**Task brief:** Starting at the first line of the data below, repeat each line word for word up to and including the line with "unfold State.putDone".

(Dataset entries)

theorem State.putDone_spec (ms : Nat) : (s.putDone ms).flag Reg.botStatusDone = true ∧ (s.putDone ms).fld Reg.botStatusStep = 0
    ∧ (s.putDone ms).fld Reg.botStartMsMs = ms % 2 ^ 32 ∧ (s.putDone ms).flag Reg.botStatusWarm = s.flag Reg.botStatusWarm
    ∧ RegsBut s (s.putDone ms) [Reg.botStatusOff, Reg.botStartMsOff] ∧ OnlyRegs s (s.putDone ms) := by
  unfold State.putDone
  refine ⟨?_, ?_, ?_, ?_, ?_, ((onlyRegs_setFld s _ _).trans (onlyRegs_setFld _ _ _)).trans (onlyRegs_setFld _ _ _)⟩
  · rw [State.flag_setFld_apart _ _ _ _ (by decide), State.flag_setFld_apart _ _ _ _ (by decide),
      State.flag_setFlag _ _ _ (by decide) (by decide)]
  · rw [State.fld_setFld_apart _ _ _ _ (by decide), State.fld_setFld _ _ _ (by decide) (by decide)]
    rfl
  · rw [State.fld_setFld _ _ _ (by decide) (by decide)]
    rfl
  · rw [State.flag_setFld_apart _ _ _ _ (by decide), State.flag_setFld_apart _ _ _ _ (by decide),
      State.flag_setFlag_apart _ _ _ _ (by decide)]
  · exact ((regsBut_setFld s _ _ _ (by decide)).trans (regsBut_setFld _ _ _ _ (by decide))).trans
      (regsBut_setFld _ _ _ _ (by decide))

/-- The module is up, and the event of the start's end is raised (R443). -/
def State.startEnded (s : State) (ms : Nat) : State :=
  let u := { s with phase := .up }
  u.ev 0x0E01 u.unitSrc (if u.flag Reg.botStatusWarm then 2 else 1) ms u.start.ashAdded

/-- The duration of the start: the sum of its steps'. -/
def State.startMs (s : State) : Nat := ((List.range 9).map fun i => s.fld (Reg.botStepMsMs (i + 1))).foldl (· + ·) 0

/-- The duration in the register saturates; it stands as a variable of its own, since its bound is too large to evaluate. -/
theorem State.startDone_eq : ∃ v, v = min s.startMs (2 ^ 32 - 1)
    ∧ s.startDone = ((s.putDone v).startEnded s.startMs).raiseFloor :=
  ⟨_, rfl, by unfold State.startDone State.putDone State.startEnded State.startMs; dsimp only⟩

section
variable (ms : Nat)

theorem regsBut_startEnded : RegsBut s (s.startEnded ms) evRegs :=
  RegsBut.trans (t := { s with phase := .up }) (regsBut_of_regs _ rfl) (regsBut_ev _ _ _ _ _ _ _ (List.Subset.refl _))

theorem State.startEnded_phase : (s.startEnded ms).phase = .up := State.ev_phase _ _ _ _ _ _

theorem State.startEnded_mem : (s.startEnded ms).mem = s.mem := State.ev_mem _ _ _ _ _ _

theorem State.startEnded_hasEvent (h : s.room 1 = true) :
    (s.startEnded ms).hasEvent 0x0E01 s.unitSrc (if s.flag Reg.botStatusWarm then 2 else 1) ms s.start.ashAdded := by
  have hu : ∀ u : State, u.regs = s.regs → u.evq = s.evq → u.start = s.start →
      (u.ev 0x0E01 u.unitSrc (if u.flag Reg.botStatusWarm then 2 else 1) ms u.start.ashAdded).hasEvent 0x0E01 s.unitSrc
        (if s.flag Reg.botStatusWarm then 2 else 1) ms s.start.ashAdded := fun u hregs hevq hstart => by
    rw [State.unitSrc_of_fld (State.fld_of_regs hregs _) (State.fld_of_regs hregs _), State.flag, State.fld_of_regs hregs,
      ← State.flag, hstart]
    exact State.hasEvent_ev u _ _ _ _ _ ((State.room_of_evq hevq 1).trans h)
  exact hu { s with phase := .up } rfl rfl rfl

end

/-- The end of the start (R427, R443): the module is up, the registers and the event say so, and memory is kept. -/
theorem State.startDone_spec (h : s.room 1 = true) : ∃ ms, s.startDone.phase = .up ∧ s.startDone.fld Reg.botStatusStep = 0
    ∧ s.startDone.flag Reg.botStatusDone = true ∧ s.startDone.fld Reg.botStartMsMs = min ms (2 ^ 32 - 1)
    ∧ s.startDone.hasEvent 0x0E01 s.unitSrc (if s.flag Reg.botStatusWarm then 2 else 1) ms s.start.ashAdded
    ∧ s.startDone.mem = s.mem ∧ RegsBut s s.startDone
      (evRegs ++ [Reg.botStatusOff, Reg.botStartMsOff, Reg.secFloorVersion.off, Reg.ctlNvmQueueOff]) := by
  obtain ⟨v, hv, e⟩ := s.startDone_eq
  generalize s.startMs = ms at hv e
  obtain ⟨hdone, hstep, hms, hwarm, hregs, honly⟩ := s.putDone_spec v
  obtain ⟨rs, e'⟩ := honly
  have hsrc : (s.putDone v).unitSrc = s.unitSrc := hregs.unitSrc (by decide)
  have hstart : (s.putDone v).start = s.start := by rw [e']
  have hmem : (s.putDone v).mem = s.mem := by rw [e']
  have hroom : (s.putDone v).room 1 = true := (State.room_of_evq (by rw [e']) 1).trans h
  have hended := State.startEnded_hasEvent _ ms hroom
  rw [hsrc, hstart, hwarm] at hended
  obtain ⟨hphase, hmem', hregs', hevent⟩ := State.raiseFloor_frame ((s.putDone v).startEnded ms)
  have hframe := (regsBut_startEnded (s.putDone v) ms).mono (os' := evRegs ++ [Reg.secFloorVersion.off, Reg.ctlNvmQueueOff])
    (List.subset_append_left _ _) |>.trans hregs'
  rw [e]
  refine ⟨ms, ?_, ?_, ?_, ?_, hevent _ _ _ _ _ hended, ?_, ?_⟩
  · rw [hphase, State.startEnded_phase]
  · rw [hframe.fld (by decide), hstep]
  · rw [State.flag, hframe.fld (by decide), ← State.flag, hdone]
  · rw [hframe.fld (by decide), hms, Nat.mod_eq_of_lt (by omega), hv]
  · rw [hmem', State.startEnded_mem, hmem]
  · exact (hregs.mono (by decide)).trans (hframe.mono (by decide))

end Sys2Proof.Machine
end

section
/-! The module's start: the state after reset, and the steps of the start. -/

namespace Sys2Proof.Machine

/-- Settles O3: the table of registers is empty, and so is everything else that is listed. -/
theorem resetState : Obligations.ResetState := by
  unfold Obligations.ResetState
  exact ⟨State.reset_reg, rfl, rfl, rfl, rfl, rfl, rfl, rfl, rfl, rfl⟩

/-- Settles O4: memory, registers and the audit record are empty, and the two event queues too. -/
theorem invariantAtReset : Obligations.InvariantAtReset := by
  unfold Obligations.InvariantAtReset
  have hmem : State.reset.MemCanon := rfl
  have hregs : State.reset.RegsCanon := ⟨rfl, fun x hx => absurd hx List.not_mem_nil⟩
  have hqueues : State.reset.QueuesBounded := ⟨rfl, by decide⟩
  have haudit : State.reset.AuditBounded := ⟨Nat.zero_le _, fun e he => absurd he List.not_mem_nil⟩
  exact ⟨hmem, hregs, hqueues, haudit⟩

/-! ### The steps of the start -/

theorem exec_startStepDone (r : StepResult) (s : State) (hp : s.powered = true) : exec (.startStepDone r) s = .next (s.startStep r) :=
  s.does_powered (State.startStep r) hp

/-- With power, a module that is not up is in its start. -/
theorem State.phase_of_powered {s : State} (hp : s.powered = true) (hup : s.phase ≠ .up) : s.phase = .start ∨ s.phase = .test := by
  have hon := (s.powered_iff.1 hp).1
  cases h : s.phase with
  | off => simp [State.on, h] at hon
  | start => exact .inl rfl
  | test => exact .inr rfl
  | up => exact absurd h hup

section
variable (r : StepResult) {s : State} (hp : s.powered = true) (hup : s.phase ≠ .up) (hfailed : s.flag Reg.botStatusFailed = false)
include hp hup hfailed

theorem startStepDone_haltHeld (hroom : s.room 1 = true) (hheld : r.haltHeld = true) (hhalt : s.haltedNow = true) :
    ∃ t, exec (.startStepDone r) s = .next t ∧ t.flag Reg.botStatusFailed = true ∧ t.fld Reg.botStatusFailStatus = stCode .state
      ∧ t.hasEvent 0x0E02 s.unitSrc (s.fld Reg.botStatusStep) (stCode .state) 0 ∧ RegsBut s t (evRegs ++ [Reg.botStatusOff])
      ∧ t = { s with regs := t.regs, evq := t.evq } := by
  refine ⟨_, exec_startStepDone r s hp, ?_⟩
  rw [State.startStep_haltHeld r (State.phase_of_powered hp hup) hfailed hheld hhalt]
  obtain ⟨rs, q, e⟩ := s.stepFail_eq (s.fld Reg.botStatusStep) (stCode .state) 0 hroom
  exact ⟨s.stepFail_failed _ _ _, s.stepFail_status _ _ _, s.stepFail_hasEvent _ _ _ hroom, regsBut_stepFail s _ _ _, by rw [e]⟩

**Finished exercise:**
theorem State.putDone_spec (ms : Nat) : (s.putDone ms).flag Reg.botStatusDone = true ∧ (s.putDone ms).fld Reg.botStatusStep = 0
    ∧ (s.putDone ms).fld Reg.botStartMsMs = ms % 2 ^ 32 ∧ (s.putDone ms).flag Reg.botStatusWarm = s.flag Reg.botStatusWarm
    ∧ RegsBut s (s.putDone ms) [Reg.botStatusOff, Reg.botStartMsOff] ∧ OnlyRegs s (s.putDone ms) := by
  unfold State.putDone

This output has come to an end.